→ EXERCISE GOAL: Please copy, exactly as they appear below, the lines from the one containing "decodeCmd 0x1000000060000000000000000#100 = .setPin" through the one containing "(s : State) (e".

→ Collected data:
_ _ _ _ _

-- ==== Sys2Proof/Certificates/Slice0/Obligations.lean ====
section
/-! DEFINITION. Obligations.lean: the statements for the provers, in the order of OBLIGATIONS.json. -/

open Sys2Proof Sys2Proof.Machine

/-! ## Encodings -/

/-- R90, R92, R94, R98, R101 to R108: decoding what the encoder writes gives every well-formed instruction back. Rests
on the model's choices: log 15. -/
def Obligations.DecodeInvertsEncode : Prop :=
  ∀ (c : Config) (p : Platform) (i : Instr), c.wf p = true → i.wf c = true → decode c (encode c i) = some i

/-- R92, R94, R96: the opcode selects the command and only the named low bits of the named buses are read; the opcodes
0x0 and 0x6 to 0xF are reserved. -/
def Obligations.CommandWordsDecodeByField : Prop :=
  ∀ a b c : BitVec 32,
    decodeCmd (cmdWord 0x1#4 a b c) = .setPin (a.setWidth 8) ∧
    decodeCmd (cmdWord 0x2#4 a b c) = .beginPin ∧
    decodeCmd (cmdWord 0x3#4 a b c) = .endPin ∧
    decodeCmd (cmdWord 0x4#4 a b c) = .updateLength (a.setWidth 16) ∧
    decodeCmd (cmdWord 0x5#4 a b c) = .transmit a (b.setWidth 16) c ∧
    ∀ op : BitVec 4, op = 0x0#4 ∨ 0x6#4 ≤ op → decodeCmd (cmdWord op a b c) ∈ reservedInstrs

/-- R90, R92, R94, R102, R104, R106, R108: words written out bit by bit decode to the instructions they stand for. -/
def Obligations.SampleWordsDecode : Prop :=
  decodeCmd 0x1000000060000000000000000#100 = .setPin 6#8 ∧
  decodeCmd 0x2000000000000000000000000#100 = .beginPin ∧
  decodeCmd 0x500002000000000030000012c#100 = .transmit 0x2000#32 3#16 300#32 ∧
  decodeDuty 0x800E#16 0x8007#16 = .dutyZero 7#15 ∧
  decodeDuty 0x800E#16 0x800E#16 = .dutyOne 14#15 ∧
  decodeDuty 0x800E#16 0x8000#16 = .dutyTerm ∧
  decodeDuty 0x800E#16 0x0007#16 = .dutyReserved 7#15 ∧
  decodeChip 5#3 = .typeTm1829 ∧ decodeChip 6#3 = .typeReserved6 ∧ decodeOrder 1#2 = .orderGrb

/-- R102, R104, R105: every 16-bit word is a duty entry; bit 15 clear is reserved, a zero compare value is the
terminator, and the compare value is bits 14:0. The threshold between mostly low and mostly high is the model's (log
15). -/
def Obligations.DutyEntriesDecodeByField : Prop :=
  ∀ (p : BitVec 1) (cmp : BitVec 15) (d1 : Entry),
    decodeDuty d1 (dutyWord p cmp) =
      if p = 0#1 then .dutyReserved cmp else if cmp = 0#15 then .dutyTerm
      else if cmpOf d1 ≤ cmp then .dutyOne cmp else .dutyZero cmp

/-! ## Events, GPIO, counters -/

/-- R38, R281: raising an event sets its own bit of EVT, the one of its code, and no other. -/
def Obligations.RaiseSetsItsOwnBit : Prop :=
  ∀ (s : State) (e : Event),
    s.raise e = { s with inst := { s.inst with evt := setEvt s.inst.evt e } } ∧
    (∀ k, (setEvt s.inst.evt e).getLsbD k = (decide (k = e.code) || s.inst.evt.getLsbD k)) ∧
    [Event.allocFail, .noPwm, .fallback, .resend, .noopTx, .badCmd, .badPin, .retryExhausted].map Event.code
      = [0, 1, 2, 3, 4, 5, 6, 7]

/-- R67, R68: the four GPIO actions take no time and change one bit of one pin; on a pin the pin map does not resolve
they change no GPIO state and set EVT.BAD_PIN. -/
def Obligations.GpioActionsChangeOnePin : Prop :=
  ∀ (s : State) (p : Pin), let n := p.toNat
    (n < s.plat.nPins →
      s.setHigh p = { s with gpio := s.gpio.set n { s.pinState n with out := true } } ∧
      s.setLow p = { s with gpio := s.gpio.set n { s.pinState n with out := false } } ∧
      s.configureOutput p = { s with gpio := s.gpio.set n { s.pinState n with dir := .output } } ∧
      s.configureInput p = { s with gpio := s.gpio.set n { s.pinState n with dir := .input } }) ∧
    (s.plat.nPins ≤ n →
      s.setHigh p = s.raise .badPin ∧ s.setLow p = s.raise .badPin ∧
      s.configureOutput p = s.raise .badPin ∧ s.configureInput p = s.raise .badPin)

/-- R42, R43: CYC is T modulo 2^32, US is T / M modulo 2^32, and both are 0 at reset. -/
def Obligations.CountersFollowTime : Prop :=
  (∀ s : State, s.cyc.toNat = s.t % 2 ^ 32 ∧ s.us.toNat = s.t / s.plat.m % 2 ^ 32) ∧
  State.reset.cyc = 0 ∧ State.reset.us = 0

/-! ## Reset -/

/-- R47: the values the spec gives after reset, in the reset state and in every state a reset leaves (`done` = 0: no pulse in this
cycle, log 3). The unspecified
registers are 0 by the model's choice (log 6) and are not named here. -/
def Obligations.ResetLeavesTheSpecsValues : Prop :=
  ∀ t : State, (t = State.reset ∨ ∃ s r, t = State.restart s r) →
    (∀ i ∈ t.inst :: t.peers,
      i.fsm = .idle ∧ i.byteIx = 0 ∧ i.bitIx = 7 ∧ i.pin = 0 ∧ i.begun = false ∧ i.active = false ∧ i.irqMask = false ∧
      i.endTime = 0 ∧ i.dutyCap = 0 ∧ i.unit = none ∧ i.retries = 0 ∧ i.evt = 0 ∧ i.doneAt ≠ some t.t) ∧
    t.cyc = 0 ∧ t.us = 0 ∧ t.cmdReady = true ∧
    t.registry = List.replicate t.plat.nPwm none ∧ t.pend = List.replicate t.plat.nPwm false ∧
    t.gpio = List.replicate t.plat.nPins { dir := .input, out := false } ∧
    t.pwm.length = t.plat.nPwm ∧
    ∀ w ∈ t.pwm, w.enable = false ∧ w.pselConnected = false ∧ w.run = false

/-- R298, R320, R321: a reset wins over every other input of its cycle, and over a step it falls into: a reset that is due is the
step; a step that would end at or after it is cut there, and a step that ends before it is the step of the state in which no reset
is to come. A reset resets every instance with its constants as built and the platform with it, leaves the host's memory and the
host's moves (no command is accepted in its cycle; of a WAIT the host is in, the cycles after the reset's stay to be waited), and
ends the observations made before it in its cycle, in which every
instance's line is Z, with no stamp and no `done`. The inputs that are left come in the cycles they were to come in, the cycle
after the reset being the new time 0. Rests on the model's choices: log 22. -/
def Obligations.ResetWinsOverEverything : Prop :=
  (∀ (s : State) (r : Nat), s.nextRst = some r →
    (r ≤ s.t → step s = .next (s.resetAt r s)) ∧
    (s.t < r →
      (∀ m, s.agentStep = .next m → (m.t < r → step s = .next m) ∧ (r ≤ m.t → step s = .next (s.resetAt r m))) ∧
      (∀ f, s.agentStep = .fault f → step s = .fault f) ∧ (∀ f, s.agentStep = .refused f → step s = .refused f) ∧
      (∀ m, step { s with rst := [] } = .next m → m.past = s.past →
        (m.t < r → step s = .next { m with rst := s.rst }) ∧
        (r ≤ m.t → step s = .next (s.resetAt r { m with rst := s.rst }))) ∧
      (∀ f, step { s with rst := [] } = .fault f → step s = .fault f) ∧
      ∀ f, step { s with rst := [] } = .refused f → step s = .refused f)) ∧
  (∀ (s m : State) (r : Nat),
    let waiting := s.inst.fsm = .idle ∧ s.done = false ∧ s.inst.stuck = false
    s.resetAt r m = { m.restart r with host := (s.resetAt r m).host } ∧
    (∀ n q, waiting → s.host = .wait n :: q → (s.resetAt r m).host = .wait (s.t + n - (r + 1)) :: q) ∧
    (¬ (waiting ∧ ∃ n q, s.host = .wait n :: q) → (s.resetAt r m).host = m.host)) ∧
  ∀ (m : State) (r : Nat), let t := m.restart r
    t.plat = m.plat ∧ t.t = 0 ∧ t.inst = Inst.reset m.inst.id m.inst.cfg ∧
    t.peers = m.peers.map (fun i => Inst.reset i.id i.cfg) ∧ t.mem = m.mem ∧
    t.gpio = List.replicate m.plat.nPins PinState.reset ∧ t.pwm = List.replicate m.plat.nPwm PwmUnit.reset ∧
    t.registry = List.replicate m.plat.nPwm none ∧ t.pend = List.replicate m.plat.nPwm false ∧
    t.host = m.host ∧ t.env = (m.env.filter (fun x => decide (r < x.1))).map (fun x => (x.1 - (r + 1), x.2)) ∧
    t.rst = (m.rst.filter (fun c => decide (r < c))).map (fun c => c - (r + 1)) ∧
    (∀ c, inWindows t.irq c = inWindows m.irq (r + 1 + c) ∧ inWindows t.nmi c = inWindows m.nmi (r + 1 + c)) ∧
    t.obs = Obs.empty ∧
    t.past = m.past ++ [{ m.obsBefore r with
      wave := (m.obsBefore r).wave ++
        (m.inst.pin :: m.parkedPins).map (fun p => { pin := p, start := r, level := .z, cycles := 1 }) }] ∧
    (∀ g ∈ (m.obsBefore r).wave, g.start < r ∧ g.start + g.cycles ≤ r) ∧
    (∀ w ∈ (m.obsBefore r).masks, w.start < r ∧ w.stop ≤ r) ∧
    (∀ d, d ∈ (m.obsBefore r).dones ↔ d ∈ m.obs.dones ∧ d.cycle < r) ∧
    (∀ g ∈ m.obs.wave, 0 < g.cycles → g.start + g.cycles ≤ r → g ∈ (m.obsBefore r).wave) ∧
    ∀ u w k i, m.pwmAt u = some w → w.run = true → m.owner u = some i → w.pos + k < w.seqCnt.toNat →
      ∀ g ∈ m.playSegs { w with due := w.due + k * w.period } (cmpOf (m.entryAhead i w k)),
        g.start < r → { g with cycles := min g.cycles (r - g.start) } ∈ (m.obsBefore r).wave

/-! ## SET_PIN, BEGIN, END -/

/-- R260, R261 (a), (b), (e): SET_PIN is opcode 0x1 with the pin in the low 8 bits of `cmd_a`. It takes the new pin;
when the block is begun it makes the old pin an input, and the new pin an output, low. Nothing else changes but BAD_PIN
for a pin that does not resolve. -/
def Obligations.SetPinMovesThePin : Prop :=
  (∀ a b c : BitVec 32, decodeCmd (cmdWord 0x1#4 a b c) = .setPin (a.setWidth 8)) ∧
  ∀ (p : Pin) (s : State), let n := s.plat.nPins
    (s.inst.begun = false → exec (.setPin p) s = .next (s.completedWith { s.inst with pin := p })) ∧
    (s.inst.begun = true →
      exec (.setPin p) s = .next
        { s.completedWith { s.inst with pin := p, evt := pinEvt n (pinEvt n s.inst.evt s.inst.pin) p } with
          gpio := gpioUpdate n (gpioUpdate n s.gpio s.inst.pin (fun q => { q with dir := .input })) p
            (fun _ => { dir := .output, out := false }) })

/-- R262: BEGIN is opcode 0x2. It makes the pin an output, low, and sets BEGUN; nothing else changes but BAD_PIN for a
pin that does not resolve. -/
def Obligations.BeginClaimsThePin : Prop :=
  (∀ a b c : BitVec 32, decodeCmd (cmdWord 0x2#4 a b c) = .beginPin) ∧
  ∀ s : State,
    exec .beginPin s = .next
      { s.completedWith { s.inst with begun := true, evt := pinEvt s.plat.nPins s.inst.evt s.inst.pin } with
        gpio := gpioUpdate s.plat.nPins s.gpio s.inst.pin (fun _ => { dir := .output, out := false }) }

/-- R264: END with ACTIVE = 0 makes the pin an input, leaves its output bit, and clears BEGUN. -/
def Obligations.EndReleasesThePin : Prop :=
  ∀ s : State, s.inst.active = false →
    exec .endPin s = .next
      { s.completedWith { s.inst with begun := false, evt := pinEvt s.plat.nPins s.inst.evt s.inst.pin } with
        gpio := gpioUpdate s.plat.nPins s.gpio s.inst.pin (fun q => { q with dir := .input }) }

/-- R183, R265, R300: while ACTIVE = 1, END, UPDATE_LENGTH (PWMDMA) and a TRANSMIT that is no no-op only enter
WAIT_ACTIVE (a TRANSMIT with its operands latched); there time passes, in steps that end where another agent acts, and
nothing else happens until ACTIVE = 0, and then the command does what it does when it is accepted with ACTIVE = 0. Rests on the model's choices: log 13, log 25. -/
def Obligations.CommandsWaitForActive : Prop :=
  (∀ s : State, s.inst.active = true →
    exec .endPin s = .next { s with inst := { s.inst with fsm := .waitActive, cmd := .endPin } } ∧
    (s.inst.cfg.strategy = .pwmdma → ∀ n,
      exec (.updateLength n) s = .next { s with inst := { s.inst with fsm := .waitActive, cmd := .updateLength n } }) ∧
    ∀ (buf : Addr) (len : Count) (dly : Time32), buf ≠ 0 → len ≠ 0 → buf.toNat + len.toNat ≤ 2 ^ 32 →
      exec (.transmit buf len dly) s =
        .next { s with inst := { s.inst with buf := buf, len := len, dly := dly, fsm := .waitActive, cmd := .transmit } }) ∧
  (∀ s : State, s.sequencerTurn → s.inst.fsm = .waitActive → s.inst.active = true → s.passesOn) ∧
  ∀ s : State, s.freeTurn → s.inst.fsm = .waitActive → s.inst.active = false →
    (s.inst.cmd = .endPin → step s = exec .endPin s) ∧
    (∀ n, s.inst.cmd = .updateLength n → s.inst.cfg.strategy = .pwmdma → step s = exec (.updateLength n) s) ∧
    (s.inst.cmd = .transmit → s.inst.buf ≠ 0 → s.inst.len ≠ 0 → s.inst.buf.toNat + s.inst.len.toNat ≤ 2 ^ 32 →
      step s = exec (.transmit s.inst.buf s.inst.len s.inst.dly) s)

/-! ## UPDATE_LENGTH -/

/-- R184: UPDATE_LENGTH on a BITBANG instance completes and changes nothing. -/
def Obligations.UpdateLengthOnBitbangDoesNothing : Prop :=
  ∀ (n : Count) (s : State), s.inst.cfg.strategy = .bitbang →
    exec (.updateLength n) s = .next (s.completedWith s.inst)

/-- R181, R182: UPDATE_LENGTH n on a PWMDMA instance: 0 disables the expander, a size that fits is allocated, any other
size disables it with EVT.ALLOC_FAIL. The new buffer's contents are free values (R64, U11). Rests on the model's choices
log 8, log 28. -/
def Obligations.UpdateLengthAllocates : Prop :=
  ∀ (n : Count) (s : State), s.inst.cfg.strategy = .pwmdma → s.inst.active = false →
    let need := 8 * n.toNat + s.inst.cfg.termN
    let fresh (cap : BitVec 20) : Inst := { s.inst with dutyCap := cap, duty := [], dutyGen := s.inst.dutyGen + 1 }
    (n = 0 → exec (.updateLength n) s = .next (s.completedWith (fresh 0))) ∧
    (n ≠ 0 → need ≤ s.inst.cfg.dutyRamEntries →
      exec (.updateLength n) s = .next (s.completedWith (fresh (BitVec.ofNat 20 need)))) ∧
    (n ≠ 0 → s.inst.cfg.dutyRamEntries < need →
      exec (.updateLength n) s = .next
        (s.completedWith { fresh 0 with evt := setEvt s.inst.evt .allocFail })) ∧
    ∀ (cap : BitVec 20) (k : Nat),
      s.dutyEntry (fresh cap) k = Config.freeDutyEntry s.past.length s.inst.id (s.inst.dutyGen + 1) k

_ _ _ _ _

→ EXERCISE ANSWER:
  decodeCmd 0x1000000060000000000000000#100 = .setPin 6#8 ∧
  decodeCmd 0x2000000000000000000000000#100 = .beginPin ∧
  decodeCmd 0x500002000000000030000012c#100 = .transmit 0x2000#32 3#16 300#32 ∧
  decodeDuty 0x800E#16 0x8007#16 = .dutyZero 7#15 ∧
  decodeDuty 0x800E#16 0x800E#16 = .dutyOne 14#15 ∧
  decodeDuty 0x800E#16 0x8000#16 = .dutyTerm ∧
  decodeDuty 0x800E#16 0x0007#16 = .dutyReserved 7#15 ∧
  decodeChip 5#3 = .typeTm1829 ∧ decodeChip 6#3 = .typeReserved6 ∧ decodeOrder 1#2 = .orderGrb

/-- R102, R104, R105: every 16-bit word is a duty entry; bit 15 clear is reserved, a zero compare value is the
terminator, and the compare value is bits 14:0. The threshold between mostly low and mostly high is the model's (log
15). -/
def Obligations.DutyEntriesDecodeByField : Prop :=
  ∀ (p : BitVec 1) (cmp : BitVec 15) (d1 : Entry),
    decodeDuty d1 (dutyWord p cmp) =
      if p = 0#1 then .dutyReserved cmp else if cmp = 0#15 then .dutyTerm
      else if cmpOf d1 ≤ cmp then .dutyOne cmp else .dutyZero cmp

/-! ## Events, GPIO, counters -/

/-- R38, R281: raising an event sets its own bit of EVT, the one of its code, and no other. -/
def Obligations.RaiseSetsItsOwnBit : Prop :=
  ∀ (s : State) (e : Event),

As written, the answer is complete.